• [Problem details] From the first line to the last, print the data exactly.

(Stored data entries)
-- ==== Sys2Proof/Machine/Core.lean ====
section
/-! DEFINITION. The machine behind the host's interface. -/

def Sys2Proof.core : Host.Core :=
  { State := Sys2Proof.Machine.State, Fault := Sys2Proof.Machine.Fault,
    Refusal := Sys2Proof.Machine.Refusal, step := Sys2Proof.Machine.step,
    reset := Sys2Proof.Machine.State.reset }
end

• [Written solution]
-- ==== Sys2Proof/Machine/Core.lean ====
section
/-! DEFINITION. The machine behind the host's interface. -/

def Sys2Proof.core : Host.Core :=
  { State := Sys2Proof.Machine.State, Fault := Sys2Proof.Machine.Fault,
    Refusal := Sys2Proof.Machine.Refusal, step := Sys2Proof.Machine.step,
    reset := Sys2Proof.Machine.State.reset }
end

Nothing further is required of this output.